Deste livro de instruções aberto diante dos olhos dos mais novos fazem parte a sabotagem permanente ao mérito através dos mais ínvios meios reais ou virtuais, o culto da inveja com o seu cortejo de pequenas e médias infâmias e, de um modo geral, a ideia de que a bondade é para os parvos e cresce na proporção inversa da inteligência.

Por mais que alguns educadores tentem contrariar este sistema de terrorismo moral, a vida quotidiana torpedeia-os.

Eu não sei como é possível que em territórios ditos escolares tantos jovens sejam física e psicologicamente maltratados pelos outros, sem que um adulto veja e trave esses actos de imediato.

Infelizmente, sei: os adultos fecham os olhos porque não querem problemas. Aquilo que era a vida tornou-se uma caminhada de auto-preservação, com cada um a assobiar para o lado e a fazer de conta que não vê nada.

Uma andorinha não faz a Primavera, dizem. Mas uma serpente, sozinha, pode fazer muita destruição. Os nossos filhos estão a ser ensinados a serpentear, num mundo onde tudo é relativo excepto a sobrevivência, e onde os outros são coisas a utilizar e deitar fora.
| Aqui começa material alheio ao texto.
-- ==== Sys2Proof/Machine/Container.lean ====
section
/-! DEFINITION. The container codec (46_container.md R260 to R269) and the canonical table text
(30_encoding.md R110 to R114). -/

namespace Sys2Proof.Machine

/-! ## ASCII (30_encoding.md R110) -/

def chOpen : Byte := 0x7B#8
def chClose : Byte := 0x7D#8
def chQuote : Byte := 0x22#8
def chColon : Byte := 0x3A#8
def chComma : Byte := 0x2C#8
def chBackslash : Byte := 0x5C#8
def chZero : Byte := 0x30#8
def chOne : Byte := 0x31#8
def chU : Byte := 0x75#8

/-- The short escapes (30_encoding.md R110 to R112): the byte after the backslash, and the scalar value it stands
for. -/
def shortEscapes : List (Byte × Symbol) :=
  [ (0x22#8, 0x22), (0x5C#8, 0x5C), (0x62#8, 0x08), (0x66#8, 0x0C), (0x6E#8, 0x0A), (0x72#8, 0x0D), (0x74#8, 0x09) ]

/-! ## Writing the table text -/

/-- `hexdigit(d)`, lower case (30_encoding.md R111). -/
def hexDigit (d : Nat) : Byte := if d ≤ 9 then BitVec.ofNat 8 (0x30 + d) else BitVec.ofNat 8 (0x61 + (d - 10))

/-- `EscapeKey(c)` (30_encoding.md R111). -/
def escapeKey (c : Symbol) : List Byte :=
  match shortEscapes.find? fun e => e.2 == c with
  | some e => [chBackslash, e.1]
  | none =>
    if c < 0x20 then [chBackslash, chU, chZero, chZero, hexDigit (c / 16), hexDigit (c % 16)]
    else utf8Encode c

/-- The bits of a code, one byte a bit (30_encoding.md R113). -/
def codeText (code : Bits) : List Byte := code.map fun b => if b then chOne else chZero

/-- One entry of the table text, `"k":"0101"` (46_container.md R260). -/
def entryText (e : Symbol × Bits) : List Byte :=
  [chQuote] ++ escapeKey e.1 ++ [chQuote, chColon, chQuote] ++ codeText e.2 ++ [chQuote]

/-- The entries, with a comma before every one but the first (46_container.md R260). -/
def entriesText : Codes → List Byte
  | [] => []
  | [e] => entryText e
  | e :: es => entryText e ++ [chComma] ++ entriesText es

/-- `SerializeTable(CODES)` (46_container.md R260). -/
def serializeTable (codes : Codes) : List Byte := [chOpen] ++ entriesText codes ++ [chClose]

/-- The 4-byte big-endian length field (46_container.md R262, 30_encoding.md R104). -/
def lengthField (N : Nat) : List Byte :=
  [BitVec.ofNat 8 (N / 2 ^ 24), BitVec.ofNat 8 (N / 2 ^ 16), BitVec.ofNat 8 (N / 2 ^ 8), BitVec.ofNat 8 N]

/-- `Frame(text, payload)` (46_container.md R262). -/
def frame (text payload : List Byte) : List Byte := lengthField text.length ++ text ++ payload

/-! ## Splitting a container -/

/-- `SplitContainer(C)` (46_container.md R264): the table region and the payload region. -/
def splitContainer : List Byte → Result (List Byte × List Byte)
  | b0 :: b1 :: b2 :: b3 :: rest =>
    if be32 b0 b1 b2 b3 > rest.length then raise .tableLen
    else .ok (rest.take (be32 b0 b1 b2 b3), rest.drop (be32 b0 b1 b2 b3))
  | _ => raise .shortHeader

/-! ## Reading the table text

`none` stands for a mismatch, which is TABLE_SYNTAX (46_container.md R265). -/

/-- `expect(b)` (46_container.md R265). -/
def expect (b : Byte) : List Byte → Option (List Byte)
  | [] => none
  | x :: t => if x = b then some t else none

/-- The value of a lower-case hex digit (30_encoding.md R112). -/
def hexVal (b : Byte) : Option Nat :=
  if 0x30 ≤ b.toNat ∧ b.toNat ≤ 0x39 then some (b.toNat - 0x30)
  else if 0x61 ≤ b.toNat ∧ b.toNat ≤ 0x66 then some (b.toNat - 0x61 + 10)
  else none

/-- The five values `uesc` must not have, "because those five have a short escape" (30_encoding.md R110). -/
def hasShortEscape (v : Nat) : Bool := v == 0x08 || v == 0x09 || v == 0x0A || v == 0x0C || v == 0x0D

/-- `uesc` after its backslash and `u` (30_encoding.md R110, R112): `00`, hexhi, hexlo. -/
def unicodeEscape : List Byte → Option (Symbol × List Byte)
  | z1 :: z2 :: hi :: lo :: t =>
    if z1 = chZero ∧ z2 = chZero ∧ (hi = chZero ∨ hi = chOne) then
      match hexVal hi, hexVal lo with
      | some h, some l => if hasShortEscape (16 * h + l) then none else some (16 * h + l, t)
      | _, _ => none
    else none
  | _ => none

/-- `shortesc` or `uesc` after its backslash (30_encoding.md R110, R112). -/
def escapeChar : List Byte → Option (Symbol × List Byte)
  | [] => none
  | x :: t =>
    match shortEscapes.lookup x with
    | some c => some (c, t)
    | none => if x = chU then unicodeEscape t else none

/-- `literal` (30_encoding.md R110): one well-formed UTF-8 sequence with c >= 0x20, c != 0x22 and c != 0x5C. -/
def literalChar (X : List Byte) : Option (Symbol × List Byte) :=
  match utf8Head X with
  | some (c, k) => if 0x20 ≤ c ∧ c ≠ 0x22 ∧ c ≠ 0x5C then some (c, X.drop k) else none
  | none => none

/-- `KeyChar()` (46_container.md R265). -/
def keyChar : List Byte → Option (Symbol × List Byte)
  | [] => none
  | x :: t => if x = chBackslash then escapeChar t else literalChar (x :: t)

/-- The bits of a code: every 0 and 1 byte from here on (46_container.md R265). -/
def takeCode : List Byte → Bits × List Byte
  | [] => ([], [])
  | x :: t =>
    if x = chZero then (false :: (takeCode t).1, (takeCode t).2)
    else if x = chOne then (true :: (takeCode t).1, (takeCode t).2)
    else ([], x :: t)

/-- One entry (46_container.md R265): a key of one character, a colon, a non-empty code. -/
def parseEntry (X : List Byte) : Option ((Symbol × Bits) × List Byte) := do
  let X ← expect chQuote X
  let (s, X) ← keyChar X
  let X ← expect chQuote X
  let X ← expect chColon X
  let X ← expect chQuote X
  let (c, X) := takeCode X
  if c = [] then none
  else
    let X ← expect chQuote X
    some ((s, c), X)

/-- The loop of ParseTable over the entries, up to the closing brace (46_container.md R265). Every pass consumes at
least one byte, so the text's own length bounds the passes. -/
def parseEntries : Nat → List Byte → Option (Codes × List Byte)
  | 0, _ => none
  | fuel + 1, X => do
    let (e, X) ← parseEntry X
    match expect chComma X with
    | some X =>
      let (es, X) ← parseEntries fuel X
      some (e :: es, X)
    | none =>
      let X ← expect chClose X
      some ([e], X)

/-- The whole table text (30_encoding.md R110): the region from its first byte to its last. -/
def parseTableText (X : List Byte) : Option Codes := do
  let X ← expect chOpen X
  match expect chClose X with
  | some [] => some []
  | some (_ :: _) => none
  | none =>
    match parseEntries X.length X with
    | some (es, []) => some es
    | some (_, _ :: _) => none
    | none => none

/-- `ParseTable(X)` (46_container.md R265). -/
def parseTable (X : List Byte) : Result Codes := orRaise .tableSyntax (parseTableText X)

end Sys2Proof.Machine
end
E um dia lá irão, sibilando e rindo

Uma sociedade sem moral purga-se através de festas e comemorações: a decoração ética do esquecimento.
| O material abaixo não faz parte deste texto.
-- ==== Sys2Proof/Tests/Slice0.lean ====
section
/-! SUPPORT. Tests from the spec's own words and vectors (30_encoding.md, 95_test_vectors.md), and for every statement
with hypotheses a witness that meets them. -/

namespace Sys2Proof.Tests

open Sys2Proof Sys2Proof.Machine

/-! ## Helpers -/

/-- An IDLE block with bytes at the start of IN_MEM and IN_LEN their number. -/
def idleWith (bytes : List Byte) : State :=
  { State.reset with inMem := Memory.ofBytes 0 bytes, inLen := BitVec.ofNat 32 bytes.length }

/-- The same, with a command in progress. -/
def busyWith (op : Op) (bytes : List Byte) : State := { idleWith bytes with engine := .busy, curOp := op }

/-- A look at the next state of an outcome, if there is one. -/
def look {α : Type} (o : Host.Outcome State Fault Refusal) (f : State → α) : Option α :=
  match o with
  | .next t => some (f t)
  | .fault _ => none
  | .refused _ => none

/-- "abacabad". -/
def aba : List Byte := [0x61#8, 0x62#8, 0x61#8, 0x63#8, 0x61#8, 0x62#8, 0x61#8, 0x64#8]

/-- The table text of V-SER-1. -/
def abaText : List Byte :=
  [0x7B#8, 0x22#8, 0x61#8, 0x22#8, 0x3A#8, 0x22#8, 0x30#8, 0x22#8, 0x2C#8] ++
  [0x22#8, 0x62#8, 0x22#8, 0x3A#8, 0x22#8, 0x31#8, 0x30#8, 0x22#8, 0x2C#8] ++
  [0x22#8, 0x63#8, 0x22#8, 0x3A#8, 0x22#8, 0x31#8, 0x31#8, 0x30#8, 0x22#8, 0x2C#8] ++
  [0x22#8, 0x64#8, 0x22#8, 0x3A#8, 0x22#8, 0x31#8, 0x31#8, 0x31#8, 0x22#8, 0x7D#8]

/-- BLOB_ABA, V-CMD-1. -/
def abaBlob : List Byte := [0x00#8, 0x00#8, 0x00#8, 0x26#8] ++ abaText ++ [0x02#8, 0x4C#8, 0x9C#8]

/-- The table of V-CODE-1. -/
def abaCodes : Codes :=
  [(0x61, [false]), (0x62, [true, false]), (0x63, [true, true, false]), (0x64, [true, true, true])]

/-- The counts of V-TXT-1. -/
def abaFreq : Freq := [(0x61, 4), (0x62, 2), (0x63, 1), (0x64, 1)]

/-- The bits of V-PACK-1. -/
def abaBits : Bits :=
  [false, true, false, false, true, true, false, false, true, false, false, true, true, true]

/-! ## WellFormed: the terms no word decodes to are refused -/

/-- RESERVED_BITS needs RSVD != 0 (30_encoding.md R102). -/
theorem test_wellFormed_refuses_zero_rsvd : ¬(Instr.illegalBits 0#28 1#2).WellFormed := by decide
/-- RESERVED_BITS needs OP below 3 (30_encoding.md R102). -/
theorem test_wellFormed_refuses_op3 : ¬(Instr.illegalBits 1#28 3#2).WellFormed := by decide

/-! ## Decoding: words written out from 30_encoding.md R100 to R102 -/

theorem test_decode_nop : decode 0b00000000000000000000000000000000#32 = .nop := by decide
theorem test_decode_compress : decode 0b00000000000000000000000000000001#32 = .compress := by decide
theorem test_decode_decompress : decode 0b00000000000000000000000000000010#32 = .decompress := by decide
/-- V-W-8: "the OP check comes first". -/
theorem test_decode_op3 : decode 0b00000000000000000000000000010011#32 = .illegalOp3 1#28 := by decide
theorem test_decode_op47 : decode 0b10000000000000000000000000000101#32 = .illegalOp47 0x8000000#28 1#2 := by decide
/-- V-W-5. -/
theorem test_decode_op8F : decode 0b00000000000000000000000000001111#32 = .illegalOp8F 0#28 7#3 := by decide
/-- V-W-6: "OP = NOP but bit 4 is set". -/
theorem test_decode_bits : decode 0b00000000000000000000000000010000#32 = .illegalBits 1#28 0#2 := by decide
/-- Three bytes are no command word (30_encoding.md R116). -/
theorem test_decodeBytes_short : decodeBytes [1#8, 0#8, 0#8] = .error .notFourBytes := by decide

/-! ## Command words (95_test_vectors.md section 2.11) -/

/-- R141's example: from STATUS = 2, NOP leaves STATUS = 2. -/
theorem test_nop_keeps_status :
    look (exec .nop { State.reset with statusDone := true }) State.statusWord = some 0x00000002#32 := by decide
/-- V-W-9 with NOP: dropped, OVR set. -/
theorem test_nop_busy : look (exec .nop (busyWith .compress aba)) State.statusWord = some 0x00000009#32 := by decide
/-- V-W-2. -/
theorem test_compress_accepted : look (exec .compress (idleWith aba)) State.statusWord = some 0x00000001#32 := by decide
/-- V-CMD-1. -/
theorem test_compress_blob :
    look (engineTurn (busyWith .compress aba)) (fun t => (t.errReg, t.outLen, t.statusWord, t.outputBytes 45)) =
      some (0#32, 45#32, 0x00000002#32, abaBlob) := by decide +kernel
/-- V-W-3: accepted, for DECOMPRESS. -/
theorem test_decompress_accepted :
    look (exec .decompress (idleWith abaBlob)) (fun t => (t.statusWord, t.curOp)) = some (1#32, .decompress) := by decide
/-- V-DEC-C-1. -/
theorem test_decompress_text :
    look (engineTurn (busyWith .decompress abaBlob)) (fun t => (t.errReg, t.outLen, t.statusWord, t.outputBytes 8)) =
      some (0#32, 8#32, 0x00000002#32, aba) := by decide +kernel
/-- V-W-4. -/
theorem test_illegal_op3 :
    look (exec (decode 0x00000003#32) (idleWith aba)) (fun t => (t.errReg, t.statusWord, t.outLen)) =
      some (0x00000106#32, 0x00000006#32, 0#32) := by decide
/-- R142's example: W32 CMD, 5. -/
theorem test_illegal_op47 :
    look (exec (decode 0x00000005#32) (idleWith aba)) (fun t => (t.errReg, t.statusWord, t.outLen)) =
      some (0x00000106#32, 0x00000006#32, 0#32) := by decide
/-- V-W-5. -/
theorem test_illegal_op8F :
    look (exec (decode 0x0000000F#32) (idleWith aba)) (fun t => (t.errReg, t.engine)) =
      some (0x00000106#32, .idle) := by decide
/-- V-W-7. -/
theorem test_illegal_bits :
    look (exec (decode 0x80000001#32) (idleWith aba)) (fun t => (t.errReg, t.statusWord)) =
      some (0x00000206#32, 0x00000006#32) := by decide

/-! ## The bus (95_test_vectors.md section 2.11) -/

/-- V-BUS-6. -/
theorem test_ctrl_mask : look (memWrite 0x004#32 4 0xFFFFFFFF#32 State.reset) State.ctrlWord = some 1#32 := by decide
/-- V-BUS-7. -/
theorem test_csr_halfword : (memRead 0x00C#32 2 State.reset).isNone = true := by decide
/-- V-BUS-9. -/
theorem test_in_misaligned : (memRead 0x40000002#32 4 State.reset).isNone = true := by decide
/-- V-BUS-10. -/
theorem test_in_lanes :
    (memRead 0x40000002#32 2 (idleWith [0x00#8, 0x00#8, 0x61#8, 0x63#8])).map (·.1) = some 0x6361#32 := by decide
/-- V-BUS-11. -/
theorem test_in_word_write :
    look (memWrite 0x40000000#32 4 0x26000000#32 State.reset) (·.inMem) =
      some [(0, 0x00#8), (1, 0x00#8), (2, 0x00#8), (3, 0x26#8)] := by decide
/-- V-BUS-14. -/
theorem test_in_write_busy :
    look (memWrite 0x40000000#32 1 0x55#32 (busyWith .compress aba)) (fun t => (t.inMem, t.statusWord)) =
      some (Memory.ofBytes 0 aba, 0x00000011#32) := by decide
/-- V-BUS-19. -/
theorem test_status_w1c :
    look (memWrite 0x00C#32 4 0x0000001F#32
      { State.reset with statusDone := true, statusErr := true, statusOvr := true, statusWlock := true })
      State.statusWord = some 0x00000004#32 := by decide

/-! ## The stages (95_test_vectors.md sections 2.1 to 2.9) -/

/-- V-TXT-16: the ill-formed byte comes first. -/
theorem test_scan_order :
    scanAndCount { Params.reference with maxSymbols := 2 } [0x61#8, 0x62#8, 0xFF#8, 0x63#8] = raise .illFormedUtf8 := by
  decide
/-- V-CODE-2: a leaf and an internal node tie. -/
theorem test_codes_tie :
    codesOf [(0x61, 2), (0x62, 3), (0x63, 1)] =
      .ok [(0x62, [false]), (0x63, [true, false]), (0x61, [true, true])] := by decide
/-- V-REV-6: DUP_KEY precedes NOT_INJECTIVE. -/
theorem test_reverse_order :
    buildReverse Params.reference [(0x61, [false]), (0x61, [false])] = raise .dupKey := by decide
/-- V-PAR-9: U+000A must be written with its short escape. -/
theorem test_parse_escape :
    parseTable [0x7B#8, 0x22#8, 0x5C#8, 0x75#8, 0x30#8, 0x30#8, 0x30#8, 0x61#8, 0x22#8, 0x3A#8, 0x22#8, 0x30#8, 0x22#8,
      0x7D#8] = raise .tableSyntax := by decide
/-- V-DEC-6: an incomplete table. -/
theorem test_decode_incomplete :
    decodeSymbols Params.reference [false, true, false, false] [([false], 0x61), ([true, false], 0x62)] =
      .ok [0x61#8, 0x62#8, 0x61#8] := by decide
/-- V-DEC-C-7: ERR = 0x00000A02. -/
theorem test_trailing_bits :
    look (engineTurn (busyWith .decompress (abaBlob.take 42 ++ [0x00#8, 0x4D#8]))) (·.errReg) =
      some 0x00000A02#32 := by decide +kernel

/-! ## Witnesses: the hypotheses of each statement are met -/

theorem witness_StepRunsTheDecodedCommand :
    let s := { State.reset with inputs := [.host (.write cmdAddr 4 0x00000001#32)] }
    s.rst = false ∧ s.inputs = .host (.write cmdAddr 4 0x00000001#32) :: [] := by decide

theorem witness_FetchedWordRunsAsDecoded : (32 : Nat) ≤ 32 := by decide

theorem witness_DecodeOfEncode :
    Instr.nop.WellFormed ∧ Instr.compress.WellFormed ∧ Instr.decompress.WellFormed ∧
    (Instr.illegalOp3 0#28).WellFormed ∧ (Instr.illegalOp47 0xFFFFFFF#28 3#2).WellFormed ∧
    (Instr.illegalOp8F 0#28 0#3).WellFormed ∧ (Instr.illegalBits 1#28 2#2).WellFormed := by decide

/-- One word for each case of the dispatch, the boundary values among them. -/
theorem witness_CommandDispatch :
    (busyWith .compress aba).engine = .busy ∧ (idleWith aba).engine = .idle ∧
    3 ≤ (0x00000003#32).toNat % 16 ∧ 3 ≤ (0xFFFFFFFF#32).toNat % 16 ∧
    ((0x00000010#32).toNat % 16 < 3 ∧ (0x00000010#32).toNat / 16 ≠ 0) ∧
    ((0xFFFFFFF2#32).toNat % 16 < 3 ∧ (0xFFFFFFF2#32).toNat / 16 ≠ 0) ∧
    (0x00000000#32).toNat = 0 ∧ (0x00000001#32).toNat = 1 ∧ (0x00000002#32).toNat = 2 := by decide

theorem witness_NopChangesNothing :
    State.reset.engine = .idle ∧ (busyWith .decompress abaBlob).engine = .busy := by decide

theorem witness_CodecCommandsAreAccepted : (idleWith []).engine = .idle ∧ (idleWith aba).engine = .idle := by decide

theorem witness_IllegalWordsAreRecorded :
    (idleWith aba).engine = .idle ∧
    (Instr.illegalOp3 0#28 = decode 0x00000003#32 ∧ 3 ≤ (0x00000003#32).toNat % 16) ∧
    (Instr.illegalOp47 0#28 0#2 = decode 0x00000004#32 ∧ 3 ≤ (0x00000004#32).toNat % 16) ∧
    (Instr.illegalOp8F 0xFFFFFFF#28 7#3 = decode 0xFFFFFFFF#32 ∧ 3 ≤ (0xFFFFFFFF#32).toNat % 16) ∧
    (Instr.illegalBits 1#28 0#2 = decode 0x00000010#32 ∧ (0x00000010#32).toNat / 16 ≠ 0) := by decide

theorem witness_CommandFrame :
    exec .nop (idleWith aba) = .next (idleWith aba) ∧
    exec (.illegalOp3 0#28) (idleWith aba) = .next ((idleWith aba).recordError .reservedOp) ∧
    exec .compress (busyWith .compress aba) = .next (busyWith .compress aba).setOvr ∧
    (idleWith aba).engine = .idle ∧ (busyWith .compress aba).engine = .busy := ⟨rfl, rfl, rfl, rfl, rfl⟩

/-- IDLE; IN_LEN just above and at P_IN_BYTES; a success and an error of a BUSY engine. -/
theorem witness_CompletionCommitsTheResult :
    (idleWith aba).rst = false ∧ (idleWith aba).params.Legal ∧ (idleWith aba).engine = .idle ∧
    ({ idleWith aba with inLen := 4097#32 } : State).inLen.toNat > (idleWith aba).params.inBytes ∧
    ({ idleWith aba with inLen := 4096#32 } : State).inLen.toNat ≤ (idleWith aba).params.inBytes ∧
    (busyWith .compress aba).curOp = .compress ∧ (busyWith .decompress abaBlob).curOp = .decompress ∧
    (busyWith .compress aba).engine = .busy ∧ (busyWith .compress aba).commandResult = .ok abaBlob ∧
    (busyWith .compress []).engine = .busy ∧ (busyWith .compress []).commandResult = raise .zeroLength := by
  decide +kernel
Prefiro a rudeza da palavra 'moral' à elegância erudita da palavra 'ética', que acabou por se tornar uma mera passeante dos livros.
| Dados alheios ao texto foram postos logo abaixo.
-- ==== Sys2Proof/Certificates/Slice0/Obligations.lean ====
section
/-! DEFINITION. The statements for the provers. Each docstring names the rules of spec/ it formalises. A statement that
rests on a choice of the model names the log entry. That the environment is fields of State (log 1), that a turn is
taken from a schedule (log 2) and that responses stand in a list (log 12) is the form of every statement and is not
named again. `advance s` is the state with the turn used up. -/

open Sys2Proof Sys2Proof.Machine Sys2Proof.Safety

/-! ### Words -/

/-- Words written out in the spec decode to the instructions they stand for: the commands of 95_test_vectors 2.7, and
the two chunks `0xAC 0x02` of the worked examples of R130 and R160. -/
def Obligations.SpecWordsDecodeAsWritten : Prop :=
  decodeWord (.cmd 0x0000000000000012C) = .encode 300 ∧
  decodeWord (.cmd 0x0FFFFFFFFFFFFFFFF) = .encode (-1) ∧
  decodeWord (.cmd 0x08000000000000000) = .encode (-9223372036854775808) ∧
  decodeWord (.cmd 0x10000000000000000) = .decode ∧
  decodeWord (.cmd 0x1DEADBEEF00000001) = .decode ∧
  decodeWord (.chunk 0xAC) = .chunkCont 0x2C ∧
  decodeWord (.chunk 0x02) = .chunkLast 0x02

/-- Decode and encode agree, for every well-formed instruction and every operand (R82, R83, R95). -/
def Obligations.DecodeOfEncodeIsTheInstruction : Prop :=
  ∀ i : Instr, i.wf = true → decodeWord (encodeWord i) = i

/-- Every word decodes to a well-formed instruction, and encoding it again gives the word back; a DECODE word comes
back in its canonical spelling, since its value bits are ignored (R81, R95). -/
def Obligations.EncodeOfDecodeIsTheWord : Prop :=
  (∀ w, (decodeWord w).wf = true) ∧
  (∀ b, encodeWord (decodeWord (.chunk b)) = .chunk b) ∧
  (∀ w : CmdWord, w.toNat < 2 ^ 64 → encodeWord (decodeWord (.cmd w)) = .cmd w) ∧
  (∀ w : CmdWord, 2 ^ 64 ≤ w.toNat → encodeWord (decodeWord (.cmd w)) = .cmd 0x10000000000000000)

/-- What selects an instruction, by the match and mask of each row, and what its operand is, in arithmetic (R82,
R83, R95, R97). -/
def Obligations.WordsSelectedByMatchAndMask : Prop :=
  (∀ w : CmdWord, w &&& 0x10000000000000000 = 0x10000000000000000 → decodeWord (.cmd w) = .decode) ∧
  (∀ w : CmdWord, w &&& 0x10000000000000000 = 0x00000000000000000 →
    decodeWord (.cmd w) = .encode (if w.toNat < 2 ^ 63 then (w.toNat : Int) else (w.toNat : Int) - 2 ^ 64)) ∧
  (∀ b : Byte, b &&& 0x80 = 0x80 → decodeWord (.chunk b) = .chunkCont (BitVec.ofNat 7 (b.toNat - 128))) ∧
  (∀ b : Byte, b &&& 0x80 = 0x00 → decodeWord (.chunk b) = .chunkLast (BitVec.ofNat 7 b.toNat))

/-- The response word: the status codes, the layout, whatever the absent value bits are; the host reads back the
response; a reserved status is a fault on the host's side (R96, R201, R118, U7, U8; log 23). -/
def Obligations.ResponseWordLayoutAndReading : Prop :=
  (errorCode .sinkWriteError).toNat = 1 ∧ (errorCode .sourceReadError).toNat = 2 ∧
  (errorCode .malformedEncoding).toNat = 3 ∧ (errorCode .reinterpretationError).toNat = 4 ∧
  (∀ absent, (encodeRsp absent (.enc .ok)).toNat / 2 ^ 64 = 0) ∧
  (∀ absent e, (encodeRsp absent (.enc (.err e))).toNat / 2 ^ 64 = (errorCode e).toNat) ∧
  (∀ absent v, (encodeRsp absent (.dec (.ok v))).toNat = 8 * 2 ^ 64 + (u64 v).toNat) ∧
  (∀ absent e, (encodeRsp absent (.dec (.err e))).toNat / 2 ^ 64 = 8 + (errorCode e).toNat) ∧
  (∀ absent r, r.wf = true → hostReadRsp (encodeRsp absent r) = .next r) ∧
  (∀ w : RspWord, 5 ≤ w.toNat / 2 ^ 64 % 8 →
    hostReadRsp w = .fault (.reservedStatus (BitVec.ofNat 3 (w.toNat / 2 ^ 64))))

/-- The two reinterpretations and their values (R6). -/
def Obligations.ReinterpretationsAreInverseBijections : Prop :=
  (∀ v : Int, ((u64 v).toNat : Int) = v % 2 ^ 64) ∧
  (∀ v : Int, inValueRange v = true → ((u64 v).toNat : Int) = if 0 ≤ v then v else v + 2 ^ 64) ∧
  (∀ u : Pattern, s64 u = if u.toNat < 2 ^ 63 then (u.toNat : Int) else (u.toNat : Int) - 2 ^ 64) ∧
  (∀ u : Pattern, inValueRange (s64 u) = true) ∧
  (∀ v : Int, inValueRange v = true → s64 (u64 v) = v) ∧
  (∀ u : Pattern, u64 (s64 u) = u)

/-- `VALID` is the set of the 64-bit values whose pattern is below `2^35`; a negative value has a pattern of `2^63`
or more (R7). -/
def Obligations.ValidIsPatternBelow35Bits : Prop :=
  ∀ v : Int, inValueRange v = true →
    (valid v ↔ (u64 v).toNat < 2 ^ 35) ∧ (v < 0 → 2 ^ 63 ≤ (u64 v).toNat ∧ ¬ valid v)

/-! ### Commands -/

/-- ENC-ACCEPT: every `v` is accepted by an idle ENC, and nothing else changes (R131). -/
def Obligations.EncodeAcceptedByIdleEnc : Prop :=
  ∀ (v : Int) (s : State), s.enc.st = .idle →
    exec (.encode v) s = .next { s with enc := { rem := u64 v, cnt := 0, st := .run } }

/-- Acceptance of the first ENCODE offered: the value field of its word goes to `ENC.rem`, the offer is consumed, no
stream is accessed (R114; that it is the first of several offers and that the others keep their order is log 11). -/
def Obligations.EncodeOfferConsumedOnAcceptance : Prop :=
  ∀ (s : State) (pre post : List CmdWord) (w : CmdWord), nextAgent s = .enc → s.enc.st = .idle →
    s.offers = pre ++ w :: post → (∀ x ∈ pre, 2 ^ 64 ≤ x.toNat) → w.toNat < 2 ^ 64 →
    step s = .next { advance s with
      enc := { rem := BitVec.ofNat 64 w.toNat, cnt := 0, st := .run }, offers := pre ++ post }

/-- DEC-ACCEPT: accepted by an idle DEC, and nothing else changes (R161). -/
def Obligations.DecodeAcceptedByIdleDec : Prop :=
  ∀ s : State, s.dec.st = .idle →
    exec .decode s = .next { s with dec := { acc := 0, pos := 0, st := .run } }

/-- Acceptance of the first DECODE offered, whatever its value field: the offer is consumed, no stream is accessed
(R115; that it is the first of several offers and that the others keep their order is log 11). -/
def Obligations.DecodeOfferConsumedOnAcceptance : Prop :=
  ∀ (s : State) (pre post : List CmdWord) (w : CmdWord), nextAgent s = .dec → s.dec.st = .idle →
    s.offers = pre ++ w :: post → (∀ x ∈ pre, x.toNat < 2 ^ 64) → 2 ^ 64 ≤ w.toNat →
    step s = .next { advance s with dec := { acc := 0, pos := 0, st := .run }, offers := pre ++ post }

/-- A command offered to a running unit stays in the host's hand, and nothing else changes; a turn of a running unit
takes no offer (R116; the hand as a list, with the held command in front, is log 11, its canonical spelling log 22, and
an ill-formed value is held modulo `2^64` by log 20). -/
def Obligations.RunningUnitHoldsTheCommand : Prop :=
  (∀ (v : Int) (s : State), s.enc.st = .run →
    exec (.encode v) s = .next { s with offers := cmdWord false (u64 v) :: s.offers }) ∧
  (∀ s : State, s.dec.st = .run →
    exec .decode s = .next { s with offers := cmdWord true 0 :: s.offers }) ∧
  (∀ s t : State, nextAgent s = .enc → s.enc.st = .run → step s = .next t → t.offers = s.offers) ∧
  (∀ s t : State, nextAgent s = .dec → s.dec.st = .run → step s = .next t → t.offers = s.offers)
Biltres consumados puxam a ética para a ponta da língua quando querem intimidar gente de bem mas pouco experiente em artilharia retórica. O fim do Carnaval é mais do que simbólico: em vez da alegria democrática e ilimitada, instituiu-se o Carnaval permanente da humilhação do outro. Já acabaram as praxes? Não, credo, a imoralidade dominante precisa delas como da hierarquia, do medo e da submissão.

Os poderes rivalizam em programas para comemorar os 40 anos do 25 de Abril.

Esta competição de vaidades seria ridícula se não fosse trágica, num país onde cada vez mais gente vive cada vez pior e uma elite de aço vive cada vez melhor.

O dinheiro que se gastará em génios pensadores ou em concertos, exposições e arraiais para entorpecer o povo poderia incentivar modelos alternativos. Por exemplo: cooperativas escolares para fazer jornais; centros educativos onde os jovens partilhem aprendizagens com os mais velhos; redes de apoio aos desempregados, que lhes permitam criar pequenos negócios locais. Em suma, investimento em formas de dignificação colectiva, apontando para uma economia que volte a dar prioridade àquilo de que andamos todos muito esquecidos: as pessoas.

* Por opção da autora, este artigo não segue as regras do novo acordo ortográfico.